[TASK OBJECTIVE]
From the entries below, retype only the lines from the one with "unfold State.modRing" through the one with "h_.trans (State.modGroup_onward ..)", exactly as written.

[SOURCE DATA]
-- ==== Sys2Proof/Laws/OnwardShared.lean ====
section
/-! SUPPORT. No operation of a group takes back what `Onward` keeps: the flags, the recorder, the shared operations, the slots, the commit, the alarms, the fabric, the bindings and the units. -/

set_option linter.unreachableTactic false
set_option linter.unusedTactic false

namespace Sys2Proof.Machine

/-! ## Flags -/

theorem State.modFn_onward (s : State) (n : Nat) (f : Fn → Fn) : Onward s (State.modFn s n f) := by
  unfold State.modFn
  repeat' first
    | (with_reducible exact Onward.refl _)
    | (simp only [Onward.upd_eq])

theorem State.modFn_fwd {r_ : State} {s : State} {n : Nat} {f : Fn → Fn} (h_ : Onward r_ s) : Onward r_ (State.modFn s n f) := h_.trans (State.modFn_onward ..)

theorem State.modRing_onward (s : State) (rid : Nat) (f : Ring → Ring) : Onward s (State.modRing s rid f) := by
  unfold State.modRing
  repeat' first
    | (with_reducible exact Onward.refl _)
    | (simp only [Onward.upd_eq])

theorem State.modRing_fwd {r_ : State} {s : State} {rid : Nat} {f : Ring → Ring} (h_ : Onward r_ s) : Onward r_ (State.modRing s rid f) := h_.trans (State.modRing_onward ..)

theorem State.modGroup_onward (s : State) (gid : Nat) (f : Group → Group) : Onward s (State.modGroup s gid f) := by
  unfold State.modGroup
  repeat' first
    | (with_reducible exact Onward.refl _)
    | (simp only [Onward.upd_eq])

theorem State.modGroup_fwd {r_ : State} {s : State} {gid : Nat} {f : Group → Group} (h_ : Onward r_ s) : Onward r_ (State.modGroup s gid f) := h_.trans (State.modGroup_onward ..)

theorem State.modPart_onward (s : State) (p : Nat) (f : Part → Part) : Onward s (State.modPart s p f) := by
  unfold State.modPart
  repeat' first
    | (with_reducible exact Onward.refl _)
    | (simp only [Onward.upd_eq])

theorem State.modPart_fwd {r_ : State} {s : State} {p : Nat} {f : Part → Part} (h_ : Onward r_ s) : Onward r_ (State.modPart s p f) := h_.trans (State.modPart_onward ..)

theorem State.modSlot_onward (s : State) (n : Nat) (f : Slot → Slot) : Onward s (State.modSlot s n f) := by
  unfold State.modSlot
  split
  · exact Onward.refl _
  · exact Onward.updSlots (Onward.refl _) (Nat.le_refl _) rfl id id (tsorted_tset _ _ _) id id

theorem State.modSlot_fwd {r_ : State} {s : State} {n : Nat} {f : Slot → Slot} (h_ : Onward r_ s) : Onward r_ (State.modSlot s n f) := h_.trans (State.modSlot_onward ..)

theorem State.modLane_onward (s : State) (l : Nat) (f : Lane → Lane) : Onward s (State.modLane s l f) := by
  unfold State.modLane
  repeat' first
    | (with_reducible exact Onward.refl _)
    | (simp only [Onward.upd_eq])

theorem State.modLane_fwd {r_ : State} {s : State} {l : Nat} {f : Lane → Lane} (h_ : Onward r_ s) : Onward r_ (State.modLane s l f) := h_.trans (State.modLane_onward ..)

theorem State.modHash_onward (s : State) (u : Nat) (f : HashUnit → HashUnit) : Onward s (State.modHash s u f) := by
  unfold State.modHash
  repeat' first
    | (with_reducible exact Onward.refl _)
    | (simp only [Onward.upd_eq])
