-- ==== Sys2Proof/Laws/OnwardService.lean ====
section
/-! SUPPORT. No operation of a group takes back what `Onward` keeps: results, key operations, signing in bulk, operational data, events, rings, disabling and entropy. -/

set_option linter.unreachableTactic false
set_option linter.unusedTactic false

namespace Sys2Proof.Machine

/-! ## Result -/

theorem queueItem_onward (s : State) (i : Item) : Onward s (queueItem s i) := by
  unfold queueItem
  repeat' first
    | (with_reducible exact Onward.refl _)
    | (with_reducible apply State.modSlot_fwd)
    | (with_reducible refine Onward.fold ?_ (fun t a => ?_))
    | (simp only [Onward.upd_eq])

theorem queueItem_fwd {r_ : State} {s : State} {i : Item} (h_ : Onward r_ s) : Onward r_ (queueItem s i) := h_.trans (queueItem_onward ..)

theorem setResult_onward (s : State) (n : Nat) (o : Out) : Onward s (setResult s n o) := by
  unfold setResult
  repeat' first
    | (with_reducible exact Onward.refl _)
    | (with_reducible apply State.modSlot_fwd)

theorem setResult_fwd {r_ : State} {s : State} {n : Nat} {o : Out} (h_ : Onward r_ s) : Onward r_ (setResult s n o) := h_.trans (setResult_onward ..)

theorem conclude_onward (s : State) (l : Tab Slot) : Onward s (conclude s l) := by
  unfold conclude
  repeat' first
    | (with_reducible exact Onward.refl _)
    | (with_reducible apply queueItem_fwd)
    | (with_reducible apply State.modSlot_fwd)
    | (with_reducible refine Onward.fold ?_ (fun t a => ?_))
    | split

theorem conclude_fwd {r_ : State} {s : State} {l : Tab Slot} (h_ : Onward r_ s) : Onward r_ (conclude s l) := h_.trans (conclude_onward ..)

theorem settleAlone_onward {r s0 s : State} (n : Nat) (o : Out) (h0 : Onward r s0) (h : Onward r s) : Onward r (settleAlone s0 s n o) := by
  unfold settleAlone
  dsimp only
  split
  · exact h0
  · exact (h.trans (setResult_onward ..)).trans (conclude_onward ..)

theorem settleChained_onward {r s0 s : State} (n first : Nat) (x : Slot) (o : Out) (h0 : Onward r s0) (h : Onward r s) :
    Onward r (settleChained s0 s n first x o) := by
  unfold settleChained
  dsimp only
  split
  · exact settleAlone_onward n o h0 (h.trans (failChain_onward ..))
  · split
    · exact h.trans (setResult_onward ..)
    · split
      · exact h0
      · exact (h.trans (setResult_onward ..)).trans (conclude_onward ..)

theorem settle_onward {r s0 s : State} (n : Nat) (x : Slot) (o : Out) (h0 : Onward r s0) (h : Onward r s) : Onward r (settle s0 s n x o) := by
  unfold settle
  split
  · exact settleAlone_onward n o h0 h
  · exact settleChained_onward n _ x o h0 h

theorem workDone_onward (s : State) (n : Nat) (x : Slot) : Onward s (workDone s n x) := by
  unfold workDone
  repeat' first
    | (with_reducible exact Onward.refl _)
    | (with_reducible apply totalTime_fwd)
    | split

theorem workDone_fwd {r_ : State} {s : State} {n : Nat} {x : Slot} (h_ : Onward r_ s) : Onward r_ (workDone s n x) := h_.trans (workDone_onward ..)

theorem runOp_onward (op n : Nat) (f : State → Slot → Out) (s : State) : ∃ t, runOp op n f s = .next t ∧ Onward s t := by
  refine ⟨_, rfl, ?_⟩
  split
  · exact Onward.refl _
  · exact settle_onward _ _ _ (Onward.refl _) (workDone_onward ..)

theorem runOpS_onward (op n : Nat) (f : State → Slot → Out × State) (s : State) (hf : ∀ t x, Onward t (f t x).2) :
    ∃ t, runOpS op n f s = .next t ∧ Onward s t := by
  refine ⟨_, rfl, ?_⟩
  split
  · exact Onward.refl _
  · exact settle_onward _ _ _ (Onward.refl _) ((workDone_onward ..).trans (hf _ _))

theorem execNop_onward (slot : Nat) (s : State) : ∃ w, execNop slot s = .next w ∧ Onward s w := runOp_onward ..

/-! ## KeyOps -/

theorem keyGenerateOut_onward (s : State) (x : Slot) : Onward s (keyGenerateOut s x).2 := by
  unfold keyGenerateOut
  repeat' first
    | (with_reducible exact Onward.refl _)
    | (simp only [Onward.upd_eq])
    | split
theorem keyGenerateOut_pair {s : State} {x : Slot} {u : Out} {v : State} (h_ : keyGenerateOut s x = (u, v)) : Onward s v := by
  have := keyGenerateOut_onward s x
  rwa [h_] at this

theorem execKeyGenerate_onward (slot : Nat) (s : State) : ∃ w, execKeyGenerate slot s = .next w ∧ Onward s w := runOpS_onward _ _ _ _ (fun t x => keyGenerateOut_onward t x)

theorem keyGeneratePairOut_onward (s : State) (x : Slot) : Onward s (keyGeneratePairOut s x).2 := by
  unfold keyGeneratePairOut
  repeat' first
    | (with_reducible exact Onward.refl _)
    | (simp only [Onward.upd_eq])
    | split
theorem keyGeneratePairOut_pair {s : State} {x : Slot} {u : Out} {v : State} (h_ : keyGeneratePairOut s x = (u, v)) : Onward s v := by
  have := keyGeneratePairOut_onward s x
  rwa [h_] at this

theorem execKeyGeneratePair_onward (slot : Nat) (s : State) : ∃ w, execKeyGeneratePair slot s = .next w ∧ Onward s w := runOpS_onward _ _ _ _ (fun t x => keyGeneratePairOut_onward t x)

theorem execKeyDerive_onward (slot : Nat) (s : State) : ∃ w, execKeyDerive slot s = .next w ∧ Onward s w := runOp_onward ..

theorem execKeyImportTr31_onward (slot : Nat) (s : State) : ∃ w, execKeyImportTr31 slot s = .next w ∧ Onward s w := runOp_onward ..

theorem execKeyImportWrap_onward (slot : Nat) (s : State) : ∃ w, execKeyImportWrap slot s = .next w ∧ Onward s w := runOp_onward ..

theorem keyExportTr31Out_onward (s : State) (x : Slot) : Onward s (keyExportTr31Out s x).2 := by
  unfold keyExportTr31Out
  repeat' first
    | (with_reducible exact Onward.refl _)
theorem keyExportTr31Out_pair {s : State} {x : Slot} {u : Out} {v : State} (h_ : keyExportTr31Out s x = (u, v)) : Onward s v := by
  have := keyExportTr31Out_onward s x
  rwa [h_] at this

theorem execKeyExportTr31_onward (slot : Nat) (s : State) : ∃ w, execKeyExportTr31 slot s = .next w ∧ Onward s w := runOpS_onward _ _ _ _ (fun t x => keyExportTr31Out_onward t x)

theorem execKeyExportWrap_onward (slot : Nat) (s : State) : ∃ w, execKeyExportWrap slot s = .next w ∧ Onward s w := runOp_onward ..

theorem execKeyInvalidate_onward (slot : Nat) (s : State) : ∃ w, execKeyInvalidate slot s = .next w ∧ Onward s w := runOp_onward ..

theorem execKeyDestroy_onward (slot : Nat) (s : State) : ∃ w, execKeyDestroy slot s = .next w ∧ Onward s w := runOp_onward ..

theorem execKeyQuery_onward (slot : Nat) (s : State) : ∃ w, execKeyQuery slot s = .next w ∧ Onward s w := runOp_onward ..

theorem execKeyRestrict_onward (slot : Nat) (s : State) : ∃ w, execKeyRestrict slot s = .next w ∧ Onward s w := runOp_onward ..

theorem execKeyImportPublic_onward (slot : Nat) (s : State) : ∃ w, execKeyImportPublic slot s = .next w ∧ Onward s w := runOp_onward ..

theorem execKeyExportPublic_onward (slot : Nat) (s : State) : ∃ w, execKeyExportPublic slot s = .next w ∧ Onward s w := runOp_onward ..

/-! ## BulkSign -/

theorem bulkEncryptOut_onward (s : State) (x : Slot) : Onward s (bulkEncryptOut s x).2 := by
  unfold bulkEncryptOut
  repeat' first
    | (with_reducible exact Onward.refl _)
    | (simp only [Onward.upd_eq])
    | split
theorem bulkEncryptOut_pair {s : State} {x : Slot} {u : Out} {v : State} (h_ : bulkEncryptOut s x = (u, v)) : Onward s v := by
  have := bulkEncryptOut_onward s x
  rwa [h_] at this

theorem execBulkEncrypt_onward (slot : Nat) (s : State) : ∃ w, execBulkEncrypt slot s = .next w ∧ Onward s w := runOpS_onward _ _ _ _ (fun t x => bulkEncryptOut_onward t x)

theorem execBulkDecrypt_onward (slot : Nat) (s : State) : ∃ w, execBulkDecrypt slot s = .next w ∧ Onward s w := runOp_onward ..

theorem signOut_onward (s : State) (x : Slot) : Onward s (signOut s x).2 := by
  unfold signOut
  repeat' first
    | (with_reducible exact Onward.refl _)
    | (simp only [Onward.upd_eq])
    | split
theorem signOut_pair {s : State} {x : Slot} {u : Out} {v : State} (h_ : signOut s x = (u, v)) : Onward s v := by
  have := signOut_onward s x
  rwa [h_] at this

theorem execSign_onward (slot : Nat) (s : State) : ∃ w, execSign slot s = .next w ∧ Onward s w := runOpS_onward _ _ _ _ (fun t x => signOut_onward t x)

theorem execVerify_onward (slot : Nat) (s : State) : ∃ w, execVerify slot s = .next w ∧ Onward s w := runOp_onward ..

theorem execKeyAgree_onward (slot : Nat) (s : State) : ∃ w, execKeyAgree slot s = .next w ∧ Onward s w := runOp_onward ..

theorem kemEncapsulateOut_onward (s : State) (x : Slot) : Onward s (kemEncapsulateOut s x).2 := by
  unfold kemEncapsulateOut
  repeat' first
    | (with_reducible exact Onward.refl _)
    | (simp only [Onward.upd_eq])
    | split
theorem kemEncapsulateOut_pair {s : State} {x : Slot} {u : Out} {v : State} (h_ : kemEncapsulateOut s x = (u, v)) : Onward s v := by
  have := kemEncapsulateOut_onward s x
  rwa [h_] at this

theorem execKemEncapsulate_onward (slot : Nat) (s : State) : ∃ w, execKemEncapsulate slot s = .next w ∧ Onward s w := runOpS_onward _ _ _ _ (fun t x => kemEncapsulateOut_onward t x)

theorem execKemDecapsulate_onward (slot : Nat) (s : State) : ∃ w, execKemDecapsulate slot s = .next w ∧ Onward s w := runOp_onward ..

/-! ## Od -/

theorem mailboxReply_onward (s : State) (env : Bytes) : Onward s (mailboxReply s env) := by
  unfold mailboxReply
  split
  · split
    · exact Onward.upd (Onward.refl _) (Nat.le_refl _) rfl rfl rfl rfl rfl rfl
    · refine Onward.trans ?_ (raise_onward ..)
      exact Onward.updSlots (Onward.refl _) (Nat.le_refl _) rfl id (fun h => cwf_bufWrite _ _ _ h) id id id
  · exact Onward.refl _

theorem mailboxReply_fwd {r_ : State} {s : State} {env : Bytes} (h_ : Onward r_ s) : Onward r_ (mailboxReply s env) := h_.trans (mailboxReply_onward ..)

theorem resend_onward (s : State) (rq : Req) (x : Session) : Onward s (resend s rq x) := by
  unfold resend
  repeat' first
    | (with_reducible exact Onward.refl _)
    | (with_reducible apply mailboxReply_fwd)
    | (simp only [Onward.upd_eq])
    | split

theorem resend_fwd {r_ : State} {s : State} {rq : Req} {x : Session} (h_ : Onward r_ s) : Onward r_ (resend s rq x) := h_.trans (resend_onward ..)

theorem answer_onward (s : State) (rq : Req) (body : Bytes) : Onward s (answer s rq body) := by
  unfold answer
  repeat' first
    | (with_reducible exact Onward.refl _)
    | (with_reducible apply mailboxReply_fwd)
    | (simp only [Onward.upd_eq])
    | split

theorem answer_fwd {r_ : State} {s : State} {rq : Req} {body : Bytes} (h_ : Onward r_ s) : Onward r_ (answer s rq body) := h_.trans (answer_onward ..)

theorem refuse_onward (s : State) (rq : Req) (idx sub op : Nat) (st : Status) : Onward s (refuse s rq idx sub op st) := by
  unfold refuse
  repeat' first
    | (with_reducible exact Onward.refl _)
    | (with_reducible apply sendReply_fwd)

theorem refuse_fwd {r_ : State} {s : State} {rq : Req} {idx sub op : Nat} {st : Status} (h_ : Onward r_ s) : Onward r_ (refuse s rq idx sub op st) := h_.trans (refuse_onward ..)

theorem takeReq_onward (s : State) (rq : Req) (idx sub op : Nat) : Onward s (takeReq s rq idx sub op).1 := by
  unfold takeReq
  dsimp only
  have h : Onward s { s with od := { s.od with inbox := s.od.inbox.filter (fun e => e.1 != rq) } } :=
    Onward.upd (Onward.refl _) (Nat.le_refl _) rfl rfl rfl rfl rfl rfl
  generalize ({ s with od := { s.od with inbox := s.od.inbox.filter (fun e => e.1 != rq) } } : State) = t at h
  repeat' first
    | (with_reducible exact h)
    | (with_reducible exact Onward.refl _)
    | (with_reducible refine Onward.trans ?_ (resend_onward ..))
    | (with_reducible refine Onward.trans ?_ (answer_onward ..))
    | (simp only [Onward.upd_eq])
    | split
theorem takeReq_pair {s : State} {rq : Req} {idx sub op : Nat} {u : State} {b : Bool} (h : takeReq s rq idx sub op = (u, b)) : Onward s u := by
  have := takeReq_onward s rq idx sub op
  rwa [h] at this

...

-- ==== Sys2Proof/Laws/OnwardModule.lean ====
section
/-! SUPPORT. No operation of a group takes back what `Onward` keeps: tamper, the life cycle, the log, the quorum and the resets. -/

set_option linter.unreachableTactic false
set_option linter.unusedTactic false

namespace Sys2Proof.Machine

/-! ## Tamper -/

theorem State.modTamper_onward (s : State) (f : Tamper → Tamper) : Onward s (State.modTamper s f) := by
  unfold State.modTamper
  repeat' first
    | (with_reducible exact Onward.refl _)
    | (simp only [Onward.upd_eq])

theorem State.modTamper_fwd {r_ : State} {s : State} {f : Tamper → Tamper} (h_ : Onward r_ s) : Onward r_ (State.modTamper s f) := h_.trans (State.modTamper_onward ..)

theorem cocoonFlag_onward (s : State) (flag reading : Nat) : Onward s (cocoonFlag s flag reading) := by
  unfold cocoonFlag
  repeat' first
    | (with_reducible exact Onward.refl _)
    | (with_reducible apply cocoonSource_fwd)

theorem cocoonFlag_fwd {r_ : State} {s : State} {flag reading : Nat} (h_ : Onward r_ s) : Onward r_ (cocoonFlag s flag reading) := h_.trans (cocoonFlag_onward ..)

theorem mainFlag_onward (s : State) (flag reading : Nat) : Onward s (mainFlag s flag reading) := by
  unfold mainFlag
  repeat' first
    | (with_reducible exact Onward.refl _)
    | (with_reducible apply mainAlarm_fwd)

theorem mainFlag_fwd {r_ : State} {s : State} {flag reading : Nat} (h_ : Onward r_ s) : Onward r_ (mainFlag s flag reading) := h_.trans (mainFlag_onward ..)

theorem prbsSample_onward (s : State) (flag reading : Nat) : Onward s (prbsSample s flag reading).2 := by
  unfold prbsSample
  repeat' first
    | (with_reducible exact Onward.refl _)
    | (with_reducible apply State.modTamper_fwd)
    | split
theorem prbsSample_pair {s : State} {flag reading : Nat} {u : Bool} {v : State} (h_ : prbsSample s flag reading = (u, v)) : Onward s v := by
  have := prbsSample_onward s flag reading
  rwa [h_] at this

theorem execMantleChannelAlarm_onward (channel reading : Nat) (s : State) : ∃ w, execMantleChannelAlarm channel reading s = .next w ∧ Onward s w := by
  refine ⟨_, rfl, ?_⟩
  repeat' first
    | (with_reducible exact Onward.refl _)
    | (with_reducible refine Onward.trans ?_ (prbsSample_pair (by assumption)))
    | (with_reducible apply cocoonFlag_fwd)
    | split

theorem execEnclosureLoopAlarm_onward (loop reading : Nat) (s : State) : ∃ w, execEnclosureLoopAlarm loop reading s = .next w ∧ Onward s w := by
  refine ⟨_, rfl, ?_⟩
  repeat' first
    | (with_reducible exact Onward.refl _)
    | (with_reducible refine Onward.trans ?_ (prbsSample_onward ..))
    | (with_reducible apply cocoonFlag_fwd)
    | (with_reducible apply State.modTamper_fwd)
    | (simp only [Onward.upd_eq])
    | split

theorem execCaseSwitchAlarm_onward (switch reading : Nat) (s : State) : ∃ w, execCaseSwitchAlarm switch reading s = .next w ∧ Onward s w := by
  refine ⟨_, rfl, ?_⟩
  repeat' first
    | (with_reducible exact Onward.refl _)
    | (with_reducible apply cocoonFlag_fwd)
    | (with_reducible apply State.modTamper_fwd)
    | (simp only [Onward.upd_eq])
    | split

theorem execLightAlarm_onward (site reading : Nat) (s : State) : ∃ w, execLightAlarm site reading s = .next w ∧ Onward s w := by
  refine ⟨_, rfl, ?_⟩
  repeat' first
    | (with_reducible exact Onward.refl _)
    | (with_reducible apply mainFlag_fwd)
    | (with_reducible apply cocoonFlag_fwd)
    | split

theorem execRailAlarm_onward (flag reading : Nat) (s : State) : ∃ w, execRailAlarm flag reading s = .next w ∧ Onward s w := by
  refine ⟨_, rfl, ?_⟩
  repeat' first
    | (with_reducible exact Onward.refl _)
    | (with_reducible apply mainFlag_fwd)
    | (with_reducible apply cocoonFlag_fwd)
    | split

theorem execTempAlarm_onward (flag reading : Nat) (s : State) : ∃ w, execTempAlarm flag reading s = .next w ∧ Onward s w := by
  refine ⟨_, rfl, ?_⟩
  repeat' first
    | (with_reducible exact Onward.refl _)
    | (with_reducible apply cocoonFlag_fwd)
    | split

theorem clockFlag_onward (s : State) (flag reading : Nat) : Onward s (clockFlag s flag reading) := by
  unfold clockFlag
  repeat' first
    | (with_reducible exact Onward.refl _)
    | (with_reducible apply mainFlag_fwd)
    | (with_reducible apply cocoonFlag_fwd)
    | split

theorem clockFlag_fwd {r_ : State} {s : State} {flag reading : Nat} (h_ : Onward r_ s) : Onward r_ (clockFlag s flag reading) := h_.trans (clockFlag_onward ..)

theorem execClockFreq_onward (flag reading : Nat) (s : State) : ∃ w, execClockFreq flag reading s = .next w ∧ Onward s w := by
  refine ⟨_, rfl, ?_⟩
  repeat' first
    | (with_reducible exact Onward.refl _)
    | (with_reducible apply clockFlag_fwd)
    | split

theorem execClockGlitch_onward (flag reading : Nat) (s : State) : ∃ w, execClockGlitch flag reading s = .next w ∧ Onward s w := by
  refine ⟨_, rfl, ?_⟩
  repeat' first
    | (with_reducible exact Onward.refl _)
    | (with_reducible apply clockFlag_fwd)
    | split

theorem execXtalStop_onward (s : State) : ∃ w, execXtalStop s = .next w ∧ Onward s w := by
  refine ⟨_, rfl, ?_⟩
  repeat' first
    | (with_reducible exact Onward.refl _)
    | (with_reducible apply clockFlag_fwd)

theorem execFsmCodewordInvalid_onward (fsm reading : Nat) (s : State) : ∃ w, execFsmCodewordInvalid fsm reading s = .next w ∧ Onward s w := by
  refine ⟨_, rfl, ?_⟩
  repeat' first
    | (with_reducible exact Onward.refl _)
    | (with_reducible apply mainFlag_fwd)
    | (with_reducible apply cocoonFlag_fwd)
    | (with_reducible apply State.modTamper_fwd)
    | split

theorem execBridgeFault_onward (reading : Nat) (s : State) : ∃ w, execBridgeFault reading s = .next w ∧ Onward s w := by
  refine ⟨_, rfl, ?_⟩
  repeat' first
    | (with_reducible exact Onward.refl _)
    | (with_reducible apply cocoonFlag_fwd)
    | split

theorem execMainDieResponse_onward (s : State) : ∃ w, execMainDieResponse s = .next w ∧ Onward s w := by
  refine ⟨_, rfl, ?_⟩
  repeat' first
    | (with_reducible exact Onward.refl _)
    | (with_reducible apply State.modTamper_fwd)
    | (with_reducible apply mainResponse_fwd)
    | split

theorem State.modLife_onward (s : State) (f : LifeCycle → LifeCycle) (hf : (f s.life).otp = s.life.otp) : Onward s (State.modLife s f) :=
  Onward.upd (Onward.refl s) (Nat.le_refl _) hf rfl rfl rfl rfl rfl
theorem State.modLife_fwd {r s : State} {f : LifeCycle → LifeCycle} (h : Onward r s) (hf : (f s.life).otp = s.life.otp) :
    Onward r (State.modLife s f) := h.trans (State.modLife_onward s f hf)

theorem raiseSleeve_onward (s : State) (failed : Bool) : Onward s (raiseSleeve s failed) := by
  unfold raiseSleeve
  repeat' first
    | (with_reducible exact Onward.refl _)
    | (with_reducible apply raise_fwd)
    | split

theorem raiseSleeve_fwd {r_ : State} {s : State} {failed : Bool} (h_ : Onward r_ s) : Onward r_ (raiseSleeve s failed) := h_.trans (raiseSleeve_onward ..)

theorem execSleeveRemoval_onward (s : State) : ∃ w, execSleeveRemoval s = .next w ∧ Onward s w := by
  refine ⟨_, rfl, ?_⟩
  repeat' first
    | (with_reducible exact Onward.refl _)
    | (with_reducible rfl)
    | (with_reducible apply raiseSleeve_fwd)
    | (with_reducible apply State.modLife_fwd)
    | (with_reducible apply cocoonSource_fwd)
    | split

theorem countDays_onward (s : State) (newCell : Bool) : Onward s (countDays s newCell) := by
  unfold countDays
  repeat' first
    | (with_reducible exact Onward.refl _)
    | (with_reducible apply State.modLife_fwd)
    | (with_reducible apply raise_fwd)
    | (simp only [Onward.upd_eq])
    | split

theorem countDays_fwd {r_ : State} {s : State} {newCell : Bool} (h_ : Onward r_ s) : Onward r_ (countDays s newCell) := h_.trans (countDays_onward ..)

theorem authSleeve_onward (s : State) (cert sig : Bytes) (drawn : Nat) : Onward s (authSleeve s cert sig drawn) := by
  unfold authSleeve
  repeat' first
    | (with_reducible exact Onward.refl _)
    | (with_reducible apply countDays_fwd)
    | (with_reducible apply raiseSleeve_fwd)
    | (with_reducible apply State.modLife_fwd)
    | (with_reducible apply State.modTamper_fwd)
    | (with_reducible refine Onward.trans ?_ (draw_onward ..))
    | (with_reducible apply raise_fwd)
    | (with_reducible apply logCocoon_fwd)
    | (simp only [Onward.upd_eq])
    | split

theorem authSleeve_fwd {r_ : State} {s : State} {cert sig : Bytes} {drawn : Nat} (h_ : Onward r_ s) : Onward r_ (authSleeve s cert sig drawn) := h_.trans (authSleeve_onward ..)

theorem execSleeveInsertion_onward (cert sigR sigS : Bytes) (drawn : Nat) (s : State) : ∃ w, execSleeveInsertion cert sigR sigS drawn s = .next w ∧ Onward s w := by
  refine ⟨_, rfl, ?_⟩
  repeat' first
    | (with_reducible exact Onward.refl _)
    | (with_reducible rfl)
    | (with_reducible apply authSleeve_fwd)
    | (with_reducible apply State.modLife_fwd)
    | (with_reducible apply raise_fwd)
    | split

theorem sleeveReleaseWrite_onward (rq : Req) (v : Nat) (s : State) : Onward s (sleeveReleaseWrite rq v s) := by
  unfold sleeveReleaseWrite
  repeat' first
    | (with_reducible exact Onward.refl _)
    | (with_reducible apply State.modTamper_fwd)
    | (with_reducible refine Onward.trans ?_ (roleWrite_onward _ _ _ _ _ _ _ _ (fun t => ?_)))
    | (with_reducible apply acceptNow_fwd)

[RESPONSE TO THIS TASK]
  unfold State.modRing
  repeat' first
    | (with_reducible exact Onward.refl _)
    | (simp only [Onward.upd_eq])

theorem State.modRing_fwd {r_ : State} {s : State} {rid : Nat} {f : Ring → Ring} (h_ : Onward r_ s) : Onward r_ (State.modRing s rid f) := h_.trans (State.modRing_onward ..)

theorem State.modGroup_onward (s : State) (gid : Nat) (f : Group → Group) : Onward s (State.modGroup s gid f) := by
  unfold State.modGroup
  repeat' first
    | (with_reducible exact Onward.refl _)
    | (simp only [Onward.upd_eq])

theorem State.modGroup_fwd {r_ : State} {s : State} {gid : Nat} {f : Group → Group} (h_ : Onward r_ s) : Onward r_ (State.modGroup s gid f) := h_.trans (State.modGroup_onward ..)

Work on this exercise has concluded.